Rather than relying on multiple sets of starting values, the aforementioned TEM algorithm (Brusa et al. 2023) employs a parameter, known as temperature, to re-scale the conditional expected value of \(\ell ^*({\varvec{\theta }})\) computed in the E-step and hence controls the prominence of all maxima. By alternating high temperatures, which ensure an adequate exploration of the parameter space, and low temperatures, which secure a precise optimization in a local region of the parameter space, the procedure is gradually attracted towards the global maximum, escaping local sub-optimal solutions. Despite a significant increase in the chance to reach the global maximum, a main limitation of the TEM algorithm is the required choice of the temperature sequence, also known as tempering profile. Two possibilities are illustrated in Brusa et al. (2023), both relying on some tempering constants: a monotonically decreasing exponential profile and a non-monotonic profile with oscillations of gradually smaller amplitude. None of these constants has a straightforward interpretation, and the effect of a change in their values on the performance of the TEM algorithm may be unpredictable. Therefore, a drawback of this approach is that a grid search is required for an optimal tuning, resulting in a time and resources demanding procedure.

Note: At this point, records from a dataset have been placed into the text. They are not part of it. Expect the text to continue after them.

-- ==== Sys2Proof/Laws/FlowMem.lean ====
section
/-! SUPPORT. What accesses, the routers and the heads do to memory: each leaves it as it is, or keeps its canonical form. -/

namespace Sys2Proof.Machine

set_option linter.unusedSimpArgs false

/-! ## Machine/Access.lean -/

@[simp] theorem State.onPlace_mem (s : State) (h : Word64) (entry : Nat) (f : Place → Place) :
    (State.onPlace s h entry f).mem = s.mem := by
  unfold State.onPlace
  first | rfl | (repeat' (
    first | (simp (maxDischargeDepth := 40); done) | split | with_reducible refine foldl_mem _ _ _ ?_ | intro _ _
          | simp (maxDischargeDepth := 40) | dsimp only))

@[simp] theorem State.onOwned_mem (s : State) (x : Site) (h : Word64) (entry : Nat) (f : Slot → Slot) :
    (State.onOwned s x h entry f).mem = s.mem := by
  unfold State.onOwned
  first | rfl | (repeat' (
    first | (simp (maxDischargeDepth := 40); done) | split | with_reducible refine foldl_mem _ _ _ ?_ | intro _ _
          | simp (maxDischargeDepth := 40) | dsimp only))

@[simp] theorem State.onOwnedRegion_mem (s : State) (x : Site) (h : Word64) (entry : Nat) (f : Region → Region) :
    (State.onOwnedRegion s x h entry f).mem = s.mem := by
  unfold State.onOwnedRegion
  first | rfl | (repeat' (
    first | (simp (maxDischargeDepth := 40); done) | split | with_reducible refine foldl_mem _ _ _ ?_ | intro _ _
          | simp (maxDischargeDepth := 40) | dsimp only))

@[simp] theorem State.ownerFault_mem (s : State) (x : Site) (h : Word64) (entry : Nat) (cause : BitVec 8)
    (addr : Word64) (collect : Bool) :
    (State.ownerFault s x h entry cause addr collect).mem = s.mem := by
  unfold State.ownerFault
  first | rfl | (repeat' (
    first | (simp (maxDischargeDepth := 40); done) | split | with_reducible refine foldl_mem _ _ _ ?_ | intro _ _
          | simp (maxDischargeDepth := 40) | dsimp only))

@[simp] theorem State.settleKept_mem (s : State) (h : Word64) (entry : Nat) :
    (State.settleKept s h entry).mem = s.mem := by
  unfold State.settleKept
  first | rfl | (repeat' (
    first | (simp (maxDischargeDepth := 40); done) | split | with_reducible refine foldl_mem _ _ _ ?_ | intro _ _
          | simp (maxDischargeDepth := 40) | dsimp only))

@[simp] theorem State.takeTag_mem (s : State) (x : Site) (id : Nat) : (State.takeTag s x id).mem = s.mem := by
  unfold State.takeTag
  first | rfl | (repeat' (
    first | (simp (maxDischargeDepth := 40); done) | split | with_reducible refine foldl_mem _ _ _ ?_ | intro _ _
          | simp (maxDischargeDepth := 40) | dsimp only))

@[simp] theorem State.give_mem (s : State) (x : Site) (h : Word64) (entry : Nat) (id : Nat) (res : List Emit) :
    (State.give s x h entry id res).mem = s.mem := by
  unfold State.give
  first | rfl | (repeat' (
    first | (simp (maxDischargeDepth := 40); done) | split | with_reducible refine foldl_mem _ _ _ ?_ | intro _ _
          | simp (maxDischargeDepth := 40) | dsimp only))

@[simp] theorem State.freeTag_mem (s : State) (x : Site) (h : Word64) (entry : Nat) (id : Nat) :
    (State.freeTag s x h entry id).mem = s.mem := by
  unfold State.freeTag
  dsimp only
  rw [foldl_mem]
  · simp
  · intro s i
    split
    · split <;> simp
    · rfl

@[simp] theorem State.meetUnit_mem (s : State) (r : CRec) (pa : Nat) : (State.meetUnit s r pa).mem = s.mem := by
  unfold State.meetUnit
  first | rfl | (repeat' (
    first | (simp (maxDischargeDepth := 40); done) | split | with_reducible refine foldl_mem _ _ _ ?_ | intro _ _
          | simp (maxDischargeDepth := 40) | dsimp only))

@[simp] theorem State.meetErrors_mem (s : State) (a : Access) (pa : Nat) : (State.meetErrors s a pa).mem = s.mem := by
  unfold State.meetErrors
  first | rfl | (repeat' (
    first | (simp (maxDischargeDepth := 40); done) | split | with_reducible refine foldl_mem _ _ _ ?_ | intro _ _
          | simp (maxDischargeDepth := 40) | dsimp only))

@[simp] theorem State.pageOf_mem (s : State) (rec_ : CRec) (c : Fin 96) (asid : BitVec 12) (rd wr : Bool) (va : Nat) :
    (State.pageOf s rec_ c asid rd wr va).1.mem = s.mem := by
  unfold State.pageOf
  first | rfl | (repeat' (
    first | (simp (maxDischargeDepth := 40); done) | split | with_reducible refine foldl_mem _ _ _ ?_ | intro _ _
          | simp (maxDischargeDepth := 40) | dsimp only))

@[simp] theorem State.translate_mem (s : State) (rec_ : CRec) (c : Fin 96) (asid : BitVec 12)
    (rd wr amo column : Bool) (va : Word64) (n : Nat) :
    (State.translate s rec_ c asid rd wr amo column va n).1.mem = s.mem := by
  unfold State.translate
  first | rfl | (repeat' (
    first | (simp (maxDischargeDepth := 40); done) | split | with_reducible refine foldl_mem _ _ _ ?_ | intro _ _
          | simp (maxDischargeDepth := 40) | dsimp only))

@[simp] theorem State.issue_mem (s : State) (a : Access) : (State.issue s a).mem = s.mem := by
  unfold State.issue
  first | rfl | (repeat' (
    first | (simp (maxDischargeDepth := 40); done) | split | with_reducible refine foldl_mem _ _ _ ?_ | intro _ _
          | simp (maxDischargeDepth := 40) | dsimp only))

@[simp] theorem State.fillLines_wf (s : State) (lines : List Nat) (hmem : s.mem.wf = true) :
    (State.fillLines s lines).mem.wf = true := by
  unfold State.fillLines
  dsimp only
  rw [foldl_mem _ _ _ (fun s a => by simp)]
  exact State.onMem_wf _ _ (fun m h => Memory.foldl_wf _ (fun m l h => Memory.setFull_wf h _ _) _ h) hmem

@[simp] theorem State.emit_mem (s : State) (m : OutMsg) : (State.emit s m).mem = s.mem := by
  unfold State.emit
  first | rfl | (repeat' (
    first | (simp (maxDischargeDepth := 40); done) | split | with_reducible refine foldl_mem _ _ _ ?_ | intro _ _
          | simp (maxDischargeDepth := 40) | dsimp only))

@[simp] theorem State.askPeer_mem (s : State) (pa n : Nat) : (State.askPeer s pa n).mem = s.mem := by
  unfold State.askPeer
  first | rfl | (repeat' (
    first | (simp (maxDischargeDepth := 40); done) | split | with_reducible refine foldl_mem _ _ _ ?_ | intro _ _
          | simp (maxDischargeDepth := 40) | dsimp only))

@[simp] theorem State.readPhys_mem (s : State) (pa n : Nat) : (State.readPhys s pa n).1.mem = s.mem := by
  unfold State.readPhys
  first | rfl | (repeat' (
    first | (simp (maxDischargeDepth := 40); done) | split | with_reducible refine foldl_mem _ _ _ ?_ | intro _ _
          | simp (maxDischargeDepth := 40) | dsimp only))

@[simp] theorem State.writePhys_wf (s : State) (pa : Nat) (bs : List Byte) (hmem : s.mem.wf = true) :
    (State.writePhys s pa bs).mem.wf = true := by
  unfold State.writePhys
  split
  · simpa using hmem
  · exact State.onMem_wf _ _ (fun m h => Memory.store_wf h _ _) hmem

@[simp] theorem State.awaitAck_mem (s : State) (agent : Agent) (pa : Nat) :
    (State.awaitAck s agent pa).mem = s.mem := by
  unfold State.awaitAck
  first | rfl | (repeat' (
    first | (simp (maxDischargeDepth := 40); done) | split | with_reducible refine foldl_mem _ _ _ ?_ | intro _ _
          | simp (maxDischargeDepth := 40) | dsimp only))

@[simp] theorem State.poisonUnits_wf (s : State) (pa n : Nat) (hmem : s.mem.wf = true) :
    (State.poisonUnits s pa n).mem.wf = true := by
  unfold State.poisonUnits
  split
  · simpa using hmem
  · exact hmem
  · exact State.onMem_wf _ _ (fun m h => Memory.foldl_wf _ (fun m l h => Memory.setPoison_wf h _ _) _ h) hmem

@[simp] theorem State.deliverResult_wf (s : State) (x : Site) (hmem : s.mem.wf = true) :
    (State.deliverResult s x).mem.wf = true := by
  unfold State.deliverResult
  first | rfl | (repeat' (
    first | (simp (maxDischargeDepth := 40) [*]; done) | split | with_reducible refine foldl_wf _ _ _ ?_ ?_
          | with_reducible apply State.snapProgress_wf | intro _ _ _ | simp (maxDischargeDepth := 40) [*]
          | dsimp only))

/-! ## Machine/Router.lean -/

@[simp] theorem State.loadCounters_mem (s : State) (x : Site) (first levels preset : Nat) :
    (State.loadCounters s x first levels preset).mem = s.mem := by
  unfold State.loadCounters
  first | rfl | (repeat' (
    first | (simp (maxDischargeDepth := 40); done) | split | with_reducible refine foldl_mem _ _ _ ?_ | intro _ _
          | simp (maxDischargeDepth := 40) | dsimp only))

@[simp] theorem State.stepCtr_mem (s : State) (x : Site) (first levels : Nat) :
    (State.stepCtr s x first levels).mem = s.mem := by
  unfold State.stepCtr
  first | rfl | (repeat' (
    first | (simp (maxDischargeDepth := 40); done) | split | with_reducible refine foldl_mem _ _ _ ?_ | intro _ _
          | simp (maxDischargeDepth := 40) | dsimp only))

@[simp] theorem State.loopReturn_mem (s : State) (x : Site) (leave : Bool) :
    (State.loopReturn s x leave).mem = s.mem := by
  unfold State.loopReturn
  first | rfl | (repeat' (
    first | (simp (maxDischargeDepth := 40); done) | split | with_reducible refine foldl_mem _ _ _ ?_ | intro _ _
          | simp (maxDischargeDepth := 40) | dsimp only))

@[simp] theorem steerBroken_wf (s : State) (x : Site) (f : FO) (a d : Option Token) (hmem : s.mem.wf = true) :
    (steerBroken s x f a d).mem.wf = true := by
  unfold steerBroken
  first | rfl | (repeat' (
    first | (simp (maxDischargeDepth := 40) [*]; done) | split | with_reducible refine foldl_wf _ _ _ ?_ ?_
          | with_reducible apply State.shoot_wf | with_reducible apply State.attempt_wf | intro _ _ _
          | simp (maxDischargeDepth := 40) [*] | dsimp only))

@[simp] theorem execSteer_wf (f : FO) (s : State) (hmem : s.mem.wf = true) : MemWf (execSteer f s) := by
  unfold execSteer
  dsimp only
  (repeat' split) <;> refine (memWf_next _).2 ?_ <;> first
    | with_reducible exact hmem
    | with_reducible exact steerBroken_wf _ _ _ _ _ hmem
    | with_reducible exact State.attempt_wf _ _ _ _ _ _ _ hmem
    | with_reducible exact State.shoot_wf _ _ _ _ _ hmem
    | (rw [State.loopReturn_mem]; with_reducible exact State.shoot_wf _ _ _ _ _ hmem)

@[simp] theorem State.closing_wf (s : State) (x : Site) (io : Io) (fb fc : Front) (bDone cDone : Bool)
    (last : Bool → Bool → Run) (hmem : s.mem.wf = true) :
    (State.closing s x io fb fc bDone cDone last).mem.wf = true := by
  unfold State.closing
  first | rfl | (repeat' (
    first | (simp (maxDischargeDepth := 40) [*]; done) | split | with_reducible refine foldl_wf _ _ _ ?_ ?_
          | with_reducible apply State.attempt_wf | intro _ _ _ | simp (maxDischargeDepth := 40) [*] | dsimp only))

@[simp] theorem State.freshEnd_wf (s : State) (x : Site) (io : Io) (cDone : Bool) (hmem : s.mem.wf = true) :
    (State.freshEnd s x io cDone).mem.wf = true := by
  unfold State.freshEnd
  first | rfl | (repeat' (
    first | (simp (maxDischargeDepth := 40) [*]; done) | split | with_reducible refine foldl_wf _ _ _ ?_ ?_
          | with_reducible apply State.attempt_wf | intro _ _ _ | simp (maxDischargeDepth := 40) [*] | dsimp only))

@[simp] theorem carryBroken_wf (s : State) (x : Site) (f : FA) (fb fc : Front) (hmem : s.mem.wf = true) :
    (carryBroken s x f fb fc).mem.wf = true := by
  unfold carryBroken
  first | rfl | (repeat' (
    first | (simp (maxDischargeDepth := 40) [*]; done) | split | with_reducible refine foldl_wf _ _ _ ?_ ?_
          | with_reducible apply State.attempt_wf | intro _ _ _ | simp (maxDischargeDepth := 40) [*] | dsimp only))

@[simp] theorem carryLoop_wf (s : State) (x : Site) (f : FA) (hmem : s.mem.wf = true) :
    (carryLoop s x f).mem.wf = true := by
  unfold carryLoop
  first | rfl | (repeat' (
    first | (simp (maxDischargeDepth := 40) [*]; done) | split | with_reducible refine foldl_wf _ _ _ ?_ ?_
          | with_reducible apply State.attempt_wf | with_reducible apply carryBroken_wf | intro _ _ _
          | simp (maxDischargeDepth := 40) [*] | dsimp only))

@[simp] theorem execCarry_wf (f : FA) (s : State) (hmem : s.mem.wf = true) : MemWf (execCarry f s) := by
  unfold execCarry
  first | rfl | (repeat' (
    first | (simp (maxDischargeDepth := 40) [*]; done) | split | with_reducible refine foldl_wf _ _ _ ?_ ?_
          | with_reducible apply State.attempt_wf | with_reducible apply State.closing_wf
          | with_reducible apply State.freshEnd_wf | with_reducible apply carryLoop_wf | intro _ _ _
          | simp (maxDischargeDepth := 40) [*] | dsimp only))

@[simp] theorem invLoop_wf (s : State) (x : Site) (f : FO) (hmem : s.mem.wf = true) :
    (invLoop s x f).mem.wf = true := by
  unfold invLoop
  first | rfl | (repeat' (
    first | (simp (maxDischargeDepth := 40) [*]; done) | split | with_reducible refine foldl_wf _ _ _ ?_ ?_
          | with_reducible apply State.attempt_wf | intro _ _ _ | simp (maxDischargeDepth := 40) [*] | dsimp only))

@[simp] theorem execInv_wf (f : FO) (s : State) (hmem : s.mem.wf = true) : MemWf (execInv f s) := by
  unfold execInv
  first | rfl | (repeat' (
    first | (simp (maxDischargeDepth := 40) [*]; done) | split | with_reducible refine foldl_wf _ _ _ ?_ ?_
          | with_reducible apply State.attempt_wf | with_reducible apply State.closing_wf
          | with_reducible apply State.freshEnd_wf | with_reducible apply invLoop_wf | intro _ _ _
          | simp (maxDischargeDepth := 40) [*] | dsimp only))

@[simp] theorem mergeEnd_wf (s : State) (x : Site) (f : FA) (aD bD : Bool) (hmem : s.mem.wf = true) :
    (mergeEnd s x f aD bD).mem.wf = true := by
  unfold mergeEnd
  first | rfl | (repeat' (
    first | (simp (maxDischargeDepth := 40) [*]; done) | split | with_reducible refine foldl_wf _ _ _ ?_ ?_
          | with_reducible apply State.attempt_wf | intro _ _ _ | simp (maxDischargeDepth := 40) [*] | dsimp only))

@[simp] theorem mergeTake_wf (s : State) (x : Site) (f : FA) (d : Token) (arm : Bool) (hmem : s.mem.wf = true) :
    (mergeTake s x f d arm).mem.wf = true := by
  unfold mergeTake
  first | rfl | (repeat' (
    first | (simp (maxDischargeDepth := 40) [*]; done) | split | with_reducible refine foldl_wf _ _ _ ?_ ?_
          | with_reducible apply State.attempt_wf | intro _ _ _ | simp (maxDischargeDepth := 40) [*] | dsimp only))

@[simp] theorem mergeBad_wf (s : State) (x : Site) (f : FA) (hmem : s.mem.wf = true) :
    (mergeBad s x f).mem.wf = true := by
  unfold mergeBad
  first | rfl | (repeat' (
    first | (simp (maxDischargeDepth := 40) [*]; done) | split | with_reducible refine foldl_wf _ _ _ ?_ ?_
          | with_reducible apply State.attempt_wf | intro _ _ _ | simp (maxDischargeDepth := 40) [*] | dsimp only))

@[simp] theorem execMerge_wf (f : FA) (s : State) (hmem : s.mem.wf = true) : MemWf (execMerge f s) := by
  unfold execMerge
  first | rfl | (repeat' (
    first | (simp (maxDischargeDepth := 40) [*]; done) | split | with_reducible refine foldl_wf _ _ _ ?_ ?_
          | with_reducible apply State.attempt_wf | with_reducible apply mergeEnd_wf
          | with_reducible apply mergeTake_wf | with_reducible apply mergeBad_wf | intro _ _ _
          | simp (maxDischargeDepth := 40) [*] | dsimp only))

@[simp] theorem amrgTake_wf (s : State) (x : Site) (f : FA) (p : PortName) (t : Token) (hmem : s.mem.wf = true) :
    (amrgTake s x f p t).mem.wf = true := by
  unfold amrgTake
  first | rfl | (repeat' (
    first | (simp (maxDischargeDepth := 40) [*]; done) | split | with_reducible refine foldl_wf _ _ _ ?_ ?_
          | with_reducible apply State.attempt_wf | intro _ _ _ | simp (maxDischargeDepth := 40) [*] | dsimp only))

2.1 Three classes of discrete latent variable models

The LC model (Lazarsfeld and Henry 1968; Goodman 1974; Lindsay et al. 1991) is employed in the context of cross-sectional data and it considers s categorical response variables for n individuals. These variables are relabelled as \(Y_{ij}\), \(i=1,\ldots ,n\), \(j=1,\ldots ,s\), and have c categories. Individual-specific latent variables \(U_i\) with k support points are assumed and identify k latent classes in the population. The model parameters are the class weights \(\pi _u=p(U_i=u)\), \(u = 1, \ldots , k\), and the conditional response probabilities \(\phi _{jy|u}=p(Y_{ij}=y|U_i=u)\), \(j = 1, \ldots , s\), \(u = 1, \ldots , k\), \(y = 0, \ldots , c-1\). For this model, \(p_{{\varvec{Y}}}({\varvec{y}})\) may be directly computed by (1) and simple steps of the EM algorithm may be implemented to maximize \(\ell ({\varvec{\theta }})\).

The HM model (Bartolucci et al. 2013; Zucchini et al. 2016) considers response variables observed at T time occasions, with response variables relabelled as \(Y_{ijt}\), \(i=1,\ldots ,n\), \(j=1,\ldots ,s\), \(t=1,\ldots ,T\), and relies on individual-specific latent processes \({\varvec{U}}_i=(U_{i1},\ldots ,U_{iT})'\), usually assumed as a first-order Markov chain, with k latent states. The corresponding model parameters are the initial probabilities \(\pi _u=p(U_{i1}=u)\), \(u = 1, \ldots , k\), the transition probabilities \( \pi _{u|{\bar{u}}}^{(t)}=p(U_{it}=u|U_{i,t-1}={\bar{u}})\), \(t = 2, \ldots , T\), \({\bar{u}}, u = 1, \ldots , k\). When categorical response variables with c categories are considered (the corresponding model is denoted by HMcat in the following) the parameters include the conditional response probabilities \(\phi _{jy|u}=p(Y_{ijt}=y|U_{it}=u)\), \(t = 1, \ldots , T\), \({\bar{u}}, u = 1, \ldots , k\), \(y=0,\ldots ,c-1,\) whereas, when continuous response variables are analyzed (HMcont in the following), state specific mean vectors \({\varvec{\mu }}_u\) (\(u = 1, \ldots , k\)) and a variance-covariance matrix \({\varvec{\Sigma }}\) of dimension \(r \times r\) are estimated under the assumption of conditional Gaussian distribution of the responses (Pennoni et al. 2022). Another important aspect of the HM model is that it allows performing a dynamic clustering where units may move between clusters across time through local and global decoding (Viterbi 1967).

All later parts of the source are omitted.